This webpage demonstrates our long narrative video generation capabilities through three main sections:
Showcasing our core method that uses interleaved visual embeddings to generate coherent cooking videos with strong temporal consistency.
Demonstrating an alternative approach using FLUX.1-Schnell for high-quality frame generation guided by textual descriptions.
Exploring broader applications beyond cooking, including a Tesla car advertisement, a Batman vs. Ironman movie trailer, and a Netflix-style animal documentary trailer.
Our Long Narrative Video Director uses interleaved generated visual embeddings as conditions for Video Generation. This approach emphasizes visual embedding alignment throughout the generation process, resulting in more realistic and visually consistent cooking demonstrations. The generated content maintains better temporal coherence and visual consistency across steps.
This approach leverages generated captions to create keyframes using the SOTA Text-to-Image model (FLUX.1-Schnell). While this method produces more aesthetically pleasing individual frames, it may show less visual consistency between steps. The result emphasizes artistic quality while maintaining strong alignment with textual descriptions.
In this section, we also provide three more demos to show the potential of our pipeline to broader scenarios.
Tesla Car Advertisement
Batman vs. Ironman Movie Trailer
Netflix Animal TV Series Trailer
Tesla Car Product Video
Reference: https://www.youtube.com/watch?v=sV5MwVYQwS8
Inspired by BMW commercials, this AI-generated advertisement demonstrates our model's ability to analyze reference content and create original narratives. The entire process—from storyline development to keyframe generation and video clips—is AI-powered. The final video is enhanced using CapCut for dynamic pacing, with some sequences sped up or shortened for engagement.

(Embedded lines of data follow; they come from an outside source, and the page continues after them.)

-- ==== Sys2Proof/Certificates/Slice0/Obligations.lean ====
section
/-! DEFINITION. The statements for the provers. Each is about every state that meets its hypotheses; requests are
executed when they are in hand (`State.Executing`). -/

section
open Sys2Proof Sys2Proof.Machine

/-! ### Steps, the queue and invariants -/

/-- A step with a command at the front of the queue is that command on the state with the queue's rest. -/
def Obligations.StepRunsTheFrontCommand : Prop :=
  ∀ (c : Instr) (s : State) (rest : List Instr), s.pending = c :: rest →
    step s = exec c { s with pending := rest }

/-- With no command waiting, a step is one µs of both clocks, and a holdoff's expiry waits exactly when its end is
then reached (the model's choice, log 2). -/
def Obligations.EmptyQueueStepIsOneMicrosecond : Prop :=
  ∀ s : State, s.pending = [] → ∃ t, step s = .next t ∧
    t = { s with time := { s.time with tod := s.time.tod + 1, elapsed := s.time.elapsed + 1 },
                 pending := t.pending, freeKey := t.freeKey } ∧
    ∀ e : Fin 16, Instr.holdoffExpiry e ∈ t.pending ↔
      ∃ p, s.matcher.entries[e].holdoffEnd = some p ∧ reached (s.time.elapsed + 1) p = true

/-- Every command answers a next state and leaves the queue of waiting commands alone; so no run ends in a fault or a
refusal. -/
def Obligations.EveryCommandCompletes : Prop :=
  (∀ (c : Instr) (s : State), ∃ t, exec c s = .next t ∧ t.pending = s.pending) ∧ ∀ s : State, Safe s

/-- Every step keeps capture memory and the contents of every sector in canonical form. -/
def Obligations.EveryStepKeepsMemoriesCanonical : Prop :=
  ∀ s t : State, s.memoriesCanonical = true → step s = .next t → t.memoriesCanonical = true

/-- Every step keeps the queues within their limits, STARTED and NOTICES_LOST in the kind mask, and reply slot,
transmitter, handler and request queue consistent. -/
def Obligations.EveryStepKeepsTheQueuesInOrder : Prop :=
  ∀ s t : State, s.queuesBounded ∧ s.masksKept ∧ s.link.consistent → step s = .next t →
    t.queuesBounded ∧ t.masksKept ∧ t.link.consistent

/-- Every step keeps each frame slot in one list of its own line at most, with the place that list gives it. -/
def Obligations.EveryStepPlacesFramesOnce : Prop :=
  ∀ s t : State, s.framesPlaced → step s = .next t → t.framesPlaced

/-- No step loses a page of capture memory or puts it in two places. -/
def Obligations.EveryStepConservesPages : Prop :=
  ∀ s t : State, s.framesPlaced → s.pagesConserved → step s = .next t → t.pagesConserved

/-- Every step keeps the pin count of each frame the number of incidents that hold it. -/
def Obligations.EveryStepKeepsPinsAgreeing : Prop :=
  ∀ s t : State, s.framesPlaced → s.pinsAgree → step s = .next t → t.pinsAgree

/-- Every step of a guarded array keeps at most one sector OPEN. -/
def Obligations.EveryStepKeepsOneSectorOpen : Prop :=
  ∀ s t : State, s.arrayGuarded → s.oneOpenSector → step s = .next t → t.oneOpenSector

/-- Every step keeps erases and program units out of protected sectors. -/
def Obligations.EveryStepKeepsTheArrayGuarded : Prop :=
  ∀ s t : State, s.arrayGuarded → step s = .next t → t.arrayGuarded

/-- The invariants hold right after reset. -/
def Obligations.InvariantsHoldAtReset : Prop :=
  State.reset.memoriesCanonical = true ∧ State.reset.queuesBounded ∧ State.reset.masksKept
    ∧ State.reset.link.consistent ∧ State.reset.framesPlaced ∧ State.reset.pagesConserved ∧ State.reset.pinsAgree
    ∧ State.reset.oneOpenSector ∧ State.reset.arrayGuarded

/-! ### Resets -/

/-- HARD_RESET: clocks, cause and link rate; the scan begins; contents and erase status of every sector that no
operation is in progress in are kept. The zeros of the empty table while SCANNING are the model's choice (log 8). -/
def Obligations.HardResetSetsEveryBlock : Prop :=
  ∀ (straps : BitVec 2) (s : State), Completes (.hardReset straps) s fun t =>
    t.lines = State.reset.lines ∧ t.capture = { State.reset.capture with mem := t.capture.mem }
      ∧ t.matcher = State.reset.matcher ∧ t.inc = State.reset.inc ∧ t.records = State.reset.records
      ∧ t.time = ⟨0, 0, .hardReset⟩ ∧ t.link = Link.reset straps ∧ t.pending = s.pending
      ∧ t.store = { State.reset.store with sectors := t.store.sectors }
      ∧ ∀ x : Fin 64, t.store.sectors[x] = Sector.emptied t.store.sectors[x].mem t.store.sectors[x].eraseComplete .unlocked
        ∧ (s.store.op.all (fun o => o.sector != x) = true →
            t.store.sectors[x].mem = s.store.sectors[x].mem
              ∧ t.store.sectors[x].eraseComplete = s.store.sectors[x].eraseComplete)

/-- The end of the RESTART reply, by either row: as a hard reset, but protection, sticky faults, link rate, clocks and
page memory are kept. TX_FRAME_END at that end is the model's reading of R185 (log 28), the zeros while SCANNING its
choice (log 8). -/
def Obligations.RestartKeepsWhatTheHostChose : Prop :=
  ∀ (c : Instr) (s : State), c = .restartTakesEffect ∨ c = .txFrameEnd → s.link.restartSending = true →
    Completes c s fun t =>
      t.lines = State.reset.lines ∧ t.capture = { State.reset.capture with mem := s.capture.mem }
        ∧ t.matcher = State.reset.matcher ∧ t.inc = State.reset.inc ∧ t.records = State.reset.records
        ∧ t.time = { s.time with cause := .restart } ∧ t.link = Link.reset s.link.straps ∧ t.pending = s.pending
        ∧ t.store = Store.scanning t.store.sectors s.store.faults .restart
        ∧ ∀ x : Fin 64, t.store.sectors[x]
            = Sector.emptied t.store.sectors[x].mem t.store.sectors[x].eraseComplete s.store.sectors[x].protection
          ∧ (s.store.op.all (fun o => o.sector != x) = true →
              t.store.sectors[x].mem = s.store.sectors[x].mem
                ∧ t.store.sectors[x].eraseComplete = s.store.sectors[x].eraseComplete)

/-- R70: the match unit after either reset. -/
def Obligations.ResetsEmptyTheMatchUnit : Prop :=
  ∀ (straps : BitVec 2) (s t : State),
    (exec (.hardReset straps) s = .next t
      ∨ (s.link.restartSending = true ∧ exec .restartTakesEffect s = .next t)) →
    (∀ e : Fin 16, t.matcher.entries[e].body = ⟨0, 0, 0, 0, 0, 0, 0, 0, 0, 0, 0, 0, 0, 0, 0, 0, 0, 0, 0, 0, 0, 0, 0⟩
        ∧ t.matcher.entries[e].lastMatch = none ∧ t.matcher.entries[e].holdoffEnd = none
        ∧ t.matcher.entries[e].count = 0)
      ∧ t.matcher.missed = 0 ∧ t.matcher.lastAccepted = none
      ∧ (∀ i : Fin 8, t.lines[i].awaiting = []) ∧ t.link.notices = [] ∧ t.link.tx = none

Only the audio and final logo clip are manually added, with basic editing taking approximately 30 minutes.
Batman vs. Ironman Movie Trailer
Reference Video
This demo explores the potential future direction of our model in generating long narrative movie trailers. While current capabilities are limited, this concept trailer illustrates our vision for multi-character interactions and style transfer between different franchises like DC and Marvel. We generate materials and manually select the best aligned clips with high-quality motions and instruction alignment for narrative. The final video is enhanced using CapCut for dynamic pacing, with some sequences sped up or shortened for engagement. Only the audio and final logo clip are manually added, with basic editing taking approximately 60 minutes. The video demonstrates the exciting possibilities for future developments in long-form narrative generation.
Netflix Animal TV Series Trailer
Reference: https://www.youtube.com/watch?v=YqcOaxJCZr8
This demo showcases our model's ability to generate nature documentary-style content inspired by Netflix's ANIMAL TV series. The AI system generates diverse wildlife scenes with natural behaviors and environments, demonstrating potential for educational and entertainment content creation. We curate the best-generated clips that show realistic animal movements and environmental interactions to construct a compelling narrative. The final video is enhanced using CapCut for professional pacing and transitions. Only the background music and narration are manually added, with basic editing taking approximately 45 minutes. This demo highlights the possibility of AI-assisted nature documentary production while maintaining the authentic feel of wildlife filmmaking.